Goal of the exercise |
With the entries below as the source, tally the lines that contain the string "inScan" and give the number only.

[Records for the task Boundary: Start]

-- ==== Sys2Proof/Tests/Slice0.lean ====
section
/-!
SUPPORT. Tests: an ill-formed term for each check of WellFormed, worked examples of the manual, and for every statement with hypotheses a
state and operands that meet them, clause by clause.
-/

set_option Elab.async false

namespace Sys2Proof

namespace Machine
/-- The state after reset with the die running. -/
def w0 : State := { State.reset with phase := .ready }
/-- With values in the active set. -/
def State.withSet (s : State) (l : List (Nat × Score)) : State := { s with regs := { s.regs with setA := ⟨l⟩ } }
/-- With values in the single-copy registers. -/
def State.withOne (s : State) (l : List (Nat × Score)) : State := { s with regs := { s.regs with one := ⟨l⟩ } }
/-- With a field of the active set. -/
def State.withF (s : State) (f : Fld) (v : Nat) : State :=
  { s with regs := { s.regs with setA := Tab.set s.regs.setA (Reg.resetRw f.addr) f.addr (f.put (s.act f.addr) v) } }
/-- With values in Shepherd's copy. -/
def State.withSq (s : State) (l : List (Nat × Score)) : State := { s with sq := { s.sq with copy := ⟨l⟩ } }
/-- A shot table of one valid entry: emitter 0, group 0, window 0 of 640 coarse periods, slot 10. -/
def oneShot : List (Nat × Score) :=
  [(Reg.SQ_ENTRIES, 1), (Reg.SQ_CYC_LEN_L, 200000), (Reg.SQ_WIN_LEN 0, 640), (Reg.SQ_EMIT_CFG 0, (Reg.SQ_EMIT_CFG_EN 0).put 0 1), (Reg.SQ_SHOT_S0 0, 0x80000), (Reg.SQ_SHOT_S2 0, 10)]
/-- Cycle 1 runs. -/
def State.cycling (s : State) : State := { s with sq := { s.sq with inScan := true, cyc := some ⟨1, 0, 1280, 0, false⟩, scanEndAt := 12800000 } }
/-- With a field of the SF_ values of both islands. -/
def State.withSf (s : State) (f : Fld) (v : Nat) : State :=
  let c := Tab.set s.safe.a.copy (Reg.resetRw f.addr) f.addr (f.put (Tab.get s.safe.a.copy (Reg.resetRw f.addr) f.addr) v)
  { s with safe := { s.safe with a := { s.safe.a with copy := c }, b := { s.safe.b with copy := c } } }
/-- A ZONE_STATE of channel 0 of a node of identity 5, ENERGISED, and its scores. -/
def zoneBody : List Score := [0x01106, 0, 5, 7, 0, 0x40000, 0, 0, 0, 0, 0]
def zoneMsg : FslMsg := ⟨1, 1, false, 6, 5, 0, 7, 0, [0x40000, 0, 0, 0, 0, 0], zoneBody, fslCheck 0 zoneBody⟩
def zoneScores : List Score := zoneBody ++ [BitVec.ofNat 20 (fslCheck 0 zoneBody / 2 ^ 20), BitVec.ofNat 20 (fslCheck 0 zoneBody)]
/-- A slot 3 for it. -/
def wSlot : State := (w0.withSf (Reg.SF_RX_CFG_EN 3) 1).withSf (Reg.SF_RX_ID_L_ID 3) 5
/-- Channel `n` is enabled, evaluated and waits for reset. -/
def State.tripped (s : State) (n : Nat) : State := (((s.withSf (Reg.SF_CH_CFG_EN n) 1).setH (Reg.SF_CH_STAT_STATE n) 1).setH (Reg.SF_CH_STAT_SFB n) 1).setSafeChan n { evaluated := true }
/-- Channel `n` is enabled and ENERGISED. -/
def State.energised (s : State) (n : Nat) : State := (s.withSf (Reg.SF_CH_CFG_EN n) 1).setH (Reg.SF_CH_STAT_STATE n) 2
/-- A command packet with tag 5. -/
def cmdOf (op cls : Nat) (ps : List Score) : Cmd := { id := 0, scores := BitVec.ofNat 20 (op * 4096 + 5 * 64 + ps.length) :: ps, cls := cls }
/-- The device with one command in the queue of a source. -/
def State.ask (s : State) (src : Source) (c : Cmd) : State := s.setCmds (s.keyOf src) [c]
/-- Pair `p` runs a scan of one slot on channel `p` + 5, whose input is the test DAC against VBIAS. -/
def wPair (p : Nat) : State :=
  (((((w0.withF (Reg.AX_PAIR_CFG_RUN p) 1).withF (Reg.AX_PAIR_CFG_NSLOT p) 1).withF (Reg.AX_SLOT_CH p 0) (p + 5)).withF (Reg.AX_CH_CFG_EN (p + 5)) 1).withF
    (Reg.AX_CH_SEL_PSEL (p + 5)) 1).withF (Reg.AX_CH_SEL_NSEL (p + 5)) 1 |>.setH (Reg.AX_PAIR_STAT_RUNNING p) 1
/-- Buffer 0 records the sampler of tile 5, 100 samples with 10 after the trigger. -/
def wArm : State := (w0.setOne (Reg.AQ_BUF_SRC 0) 5 |>.setFo (Reg.AQ_BUF_LEN_LEN 0) 100).setFo (Reg.AQ_BUF_POST_POST 0) 10
/-- The line bits of three FILL blocks, complemented or not, and of a TRAIN superframe with SEQ 9 whose scores go out as they are. -/
def wFills (inv : Bool) : List Bool :=
  (stuff (false, 0) (((List.replicate 3 ([0xE110E, 0xA5A5A, 0xA5A5A, 0xA5A5A] : List Score)).flatten.map (polar inv)).flatMap scoreBits)).1
def wTrain : List Bool := (stuff (false, 0) ((markerScore 2 9 :: 0x61000 :: List.replicate 62 0).flatMap scoreBits)).1
end Machine

open Machine

/-! ### Well-formedness: an ill-formed term for each check -/

/-- R63, R64: LT cannot fall before it has risen, and there is a pulse of LT. -/
theorem Tests.test_wf_return : (Instr.comparatorReturn 0 0 ⟨[⟨some ⟨9, 0, 0⟩, some ⟨8, 0, 0⟩⟩], []⟩).wf = false := by decide

theorem Tests.test_wf_window : (Instr.windowOpen 0 0 (2 ^ 20) 0).wf = false ∧ (Instr.windowOpen 0 0 0 (2 ^ 14)).wf = false := by decide

theorem Tests.test_wf_lengths : (Instr.samplerCaptureComplete 0 0 []).wf = false ∧ (Instr.markerReceive 0 0 0 [] [] 0 0).wf = false := by decide

theorem Tests.test_wf_lanes : (Instr.ptpSyncReceive 0 ⟨127, ⟨true, none, 0, 0, none⟩, false, 0, 0⟩ 0).wf = false
    ∧ (Instr.helloReceive 0 (.udp 127 ⟨true, none, 0, 0, none⟩ 0 [])).wf = false
    ∧ (Instr.udpCommandDatagram 0 128 ⟨true, none, 0, 0, none⟩ 0 (2 ^ 16) []).wf = false
    ∧ (Instr.ping 0 (.link 144)).wf = false ∧ (Instr.ping 0 (.udp 128 (2 ^ 32) 0)).wf = false := by decide

theorem Tests.test_wf_safety : (Instr.sfCopyCrcCheck 0 .a [(0x40000, 0)]).wf = false ∧ (Instr.referenceRecovery 0 none none).wf = false := by
  decide

theorem Tests.test_wf_stall (k : ClockIsland) : (Instr.islandStall 0 k k).wf = false := by simp [Instr.wf]

theorem Tests.test_wf_rails : (Instr.railAboveWarning 0 7 ⟨0, 0⟩).wf = false ∧ (Instr.braceEntry 0 7 0).wf = false
    ∧ (Instr.supplyReset 0 ⟨6, 0⟩).wf = false ∧ (Instr.calibrationResult 0 (.comparator 0 [0] true)).wf = false := by decide

/-- The command table gives no row bits. -/
theorem Tests.test_decode : decodeTableWord 16 0x1234 = none := rfl

/-! ### Worked examples of the manual -/

/-- The example of chapter 3: with a = 168 and b = 327 raw 287 is 75 LSB before the coarse edge, and the edge lies at
100 × 4,980 − 100 − 75 = 497,825 LSB; the stamp is 497,806 − 408,672 = 89,134 LSB. -/
theorem Tests.test_edge_time : edgeFrac ⟨168, 327⟩ 287 = 75 ∧ edgeAbs ⟨168, 327⟩ ⟨0, 4980, 287⟩ = 497825 ∧ stampDiff 497806 408672 = 89134 := by
  decide +kernel

/-- The example of chapter 4: the register of A starts at 0x3A07 xor 0x9C25 xor 0x0F0F = 0xA92D, its first step gives 0x525A, and D is 8,235. -/
theorem Tests.test_dither : ditherSeed 0x3A079C25 0 = 0xA92D ∧ lfsrStep 0xA92D = 0x525A ∧ ditherOf 0x525A 8 = 8235 := by decide +kernel

/-- The example of chapter 5: stamp 89,134 with D = 3,741 falls into bin 337. -/
theorem Tests.test_bin : binOf [0xC603F, 0x152A, 0x13880] 89134 3741 = .bin 337 := by decide +kernel

/-- The first example of chapter 6: one echo, score 0 of its record is 0x1_4D97. -/
theorem Tests.test_echo :
    let iv : Interval := { gen := 0, buf := 0, desc := [0xC63FF, 0, 80000], gain := 3, suspect := false, n := 1024
                           prof := (List.range 8).map fun i => Reg.resetRw (Reg.EX_PROF_CFG 0 + i) }
    let set (l : List Nat) (kv : List (Nat × Nat)) : List Nat := kv.foldl (fun l p => l.set p.1 p.2) l
    (extract 9000 iv (header 9000 iv) (set (List.replicate 512 9) [(335, 17), (336, 66), (337, 121), (338, 70), (339, 20)])
      (set (List.replicate 64 72) [(10, 134), (26, 131), (42, 138), (58, 135)])).records
      = [[0x14D97, 0x0003A, 0x12328, 0xD9500]] := by decide +kernel

/-- RST_N low holds the die in reset, with cause 3 (Table 17.3). -/
theorem Tests.test_rst_n : ∃ x, step { w0 with pending := [.rstNAssert 5] } = .next x ∧ x.phase = .inReset ∧ x.h Reg.PW_RST_CAUSE_CAUSE = 3 :=
  ⟨_, rfl, by decide +kernel, by decide +kernel⟩

/-! ### Lemmas of the witnesses -/

theorem Tests.commit_opcode (v : BitVec 32) : (cmdOf 0x11 0 [1, hiOf v, loOf v]).opcode = 0x11 := by
  simp [cmdOf, Cmd.opcode, Cmd.head]

theorem Tests.commit_not_refused (v : BitVec 32) :
    ((w0.ask .svc (cmdOf 0x11 0 [1, hiOf v, loOf v])).clock 5).refusedFirst (cmdOf 0x11 0 [1, hiOf v, loOf v]) = none := by
  have h1 := Tests.commit_opcode v
  have h2 : (cmdOf 0x11 0 [1, hiOf v, loOf v]).np = 3 := by simp [cmdOf, Cmd.np, Cmd.head]
  have h3 : (cmdOf 0x11 0 [1, hiOf v, loOf v]).scores.length = 4 := rfl
  have h4 : (cmdOf 0x11 0 [1, hiOf v, loOf v]).cls = 0 := rfl
  simp only [State.refusedFirst, Cmd.lengthOk, h1, h2, h3, h4]
  rfl

theorem Tests.asks_commit (v : BitVec 32) :
    ((w0.ask .svc (cmdOf 0x11 0 [1, hiOf v, loOf v])).clock 5).asks .svc 0x11 (cmdOf 0x11 0 [1, hiOf v, loOf v]) :=
  ⟨rfl, Tests.commit_opcode v, rfl, Tests.commit_not_refused v, fun q hq d hd => by
    have : q = { key := .svc, cmds := [cmdOf 0x11 0 [1, hiOf v, loOf v]] } := List.mem_singleton.mp hq
    subst this
    have : d = cmdOf 0x11 0 [1, hiOf v, loOf v] := List.mem_singleton.mp hd
    subst this
    exact ⟨rfl, rfl⟩⟩

theorem Tests.commit_value (v : BitVec 32) : v = BitVec.ofNat 32 ((hiOf v).toNat % 2 ^ 12 * 2 ^ 20 + (loOf v).toNat) := by
  rw [Nat.mod_eq_of_lt (show (hiOf v).toNat < 2 ^ 12 from Nat.lt_succ_of_le (hiOf_toNat_le v))]
  exact (joinHL_hiOf_loOf v).symm

theorem Tests.ne_add_one (v : BitVec 384) : v ≠ v + 1 := by simp

theorem Tests.add_one_ne (v : BitVec 32) (h : v = v + 1) : False := by
  have := congrArg BitVec.toNat h
  have := v.isLt
  rw [BitVec.toNat_add, show (1 : BitVec 32).toNat = 1 from rfl] at *
  omega

theorem Tests.reset_set_checks : checkSet w0.shadowTab none = none := by decide +kernel

/-- A scan part runs, a SWAP waits for execution, and the shadow set has a reference. -/
def Tests.swapping (v : BitVec 32) : State :=
  { (w0.setRef true v true).ask .svc (cmdOf 0x10 0 []) with sq := { w0.sq with inScan := true, frameNo := 0xFFFFF, nextBoundary := 12800005 } }

theorem Tests.asks_swap (v : BitVec 32) : ((Tests.swapping v).clock 5).asks .svc 0x10 (cmdOf 0x10 0 []) :=
  ⟨rfl, by decide, rfl, rfl, fun q hq d hd => by
    have : q = { key := .svc, cmds := [cmdOf 0x10 0 []] } := List.mem_singleton.mp hq
    subst this
    have : d = cmdOf 0x10 0 [] := List.mem_singleton.mp hd
    subst this
    exact ⟨rfl, rfl⟩⟩

theorem Tests.swapping_refs (v : BitVec 32) : (Tests.swapping v).h Reg.CF_STAT_LOCK = 0 ∧ (Tests.swapping v).refValid (!(Tests.swapping v).activeB) = true
    ∧ v = (Tests.swapping v).refValue (!(Tests.swapping v).activeB) ∧ (Tests.swapping v).shadowTab = w0.shadowTab := by
  have hb : (Tests.swapping v).activeB = false := State.activeB_setRef w0 true v true
  refine ⟨State.h_setRef_of_ne w0 true v true Reg.CF_STAT_LOCK (by decide), ?_, ?_, ?_⟩
  · rw [hb]; exact State.refValid_setRef w0 true v true
  · rw [hb]; exact (State.refValue_setRef w0 true v true).symm
  · have : (Tests.swapping v).shadowTab = (w0.setRef true v true).shadowTab := rfl
    rw [this, (State.tabs_setRef w0 true v true).2]

/-- No mismatch trips or stops anything. -/
def Tests.quietCrc : State := (w0.withSf Reg.SF_CFG_CRC_TRIP 0).setFo Reg.CF_CRC_CFG_STOP_FIRE 0


theorem Tests.swapping_times {v : BitVec 32} : (Tests.swapping v).now = 0 ∧ (Tests.swapping v).sq.nextBoundary = 12800005 := ⟨rfl, rfl⟩

theorem Tests.checking_ne (z : ZCheck) (q : Nat) (h : q ≠ 0) : (((wPair 0).setChecking 0 (some z)).setH (Reg.AX_STAT_CHK 5) 1).checking q ≠ some 5 := by
  have e : (((wPair 0).setChecking 0 (some z)).setH (Reg.AX_STAT_CHK 5) 1).checking q = none := by
    show (Tab.get (Tab.set (wPair 0).ax.check none 0 (some z)) none q).map (·.chan) = none
    rw [Tab.get_set_ne _ _ _ _ h]
    rfl
  rw [e]
  exact Option.some_ne_none _ |>.symm

theorem Tests.witness_CountersCleared :
    (∃ (s : State),
      s.phase = .ready)
    ∧ (∃ (s : State),
      s.phase = .ready)
    ∧ (∃ (s : State),
      s.phase = .ready)
    ∧ (∃ (s : State),
      s.phase = .ready)
    ∧ (∃ (s : State),
      s.phase = .ready)
    ∧ (∃ (s : State),
      s.phase = .ready)
    ∧ (∃ (s : State),
      s.phase = .ready)
    ∧ (∃ (s : State),
      s.phase = .ready)
    ∧ (∃ (s : State),
      s.phase = .ready) :=
  ⟨⟨w0,
      (by decide +kernel)⟩,
   ⟨w0.setH (Reg.TE_OVF_CNT_COUNT 63) 7,
      (by decide +kernel)⟩,
   ⟨w0,
      (by decide +kernel)⟩,
   ⟨w0,
      (by decide +kernel)⟩,
   ⟨w0,
      (by decide +kernel)⟩,
   ⟨w0,
      (by decide +kernel)⟩,
   ⟨w0,
      (by decide +kernel)⟩,
   ⟨w0,
      (by decide +kernel)⟩,
   ⟨w0,
      (by decide +kernel)⟩⟩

[Records for the task Boundary: End]

Your solution |
2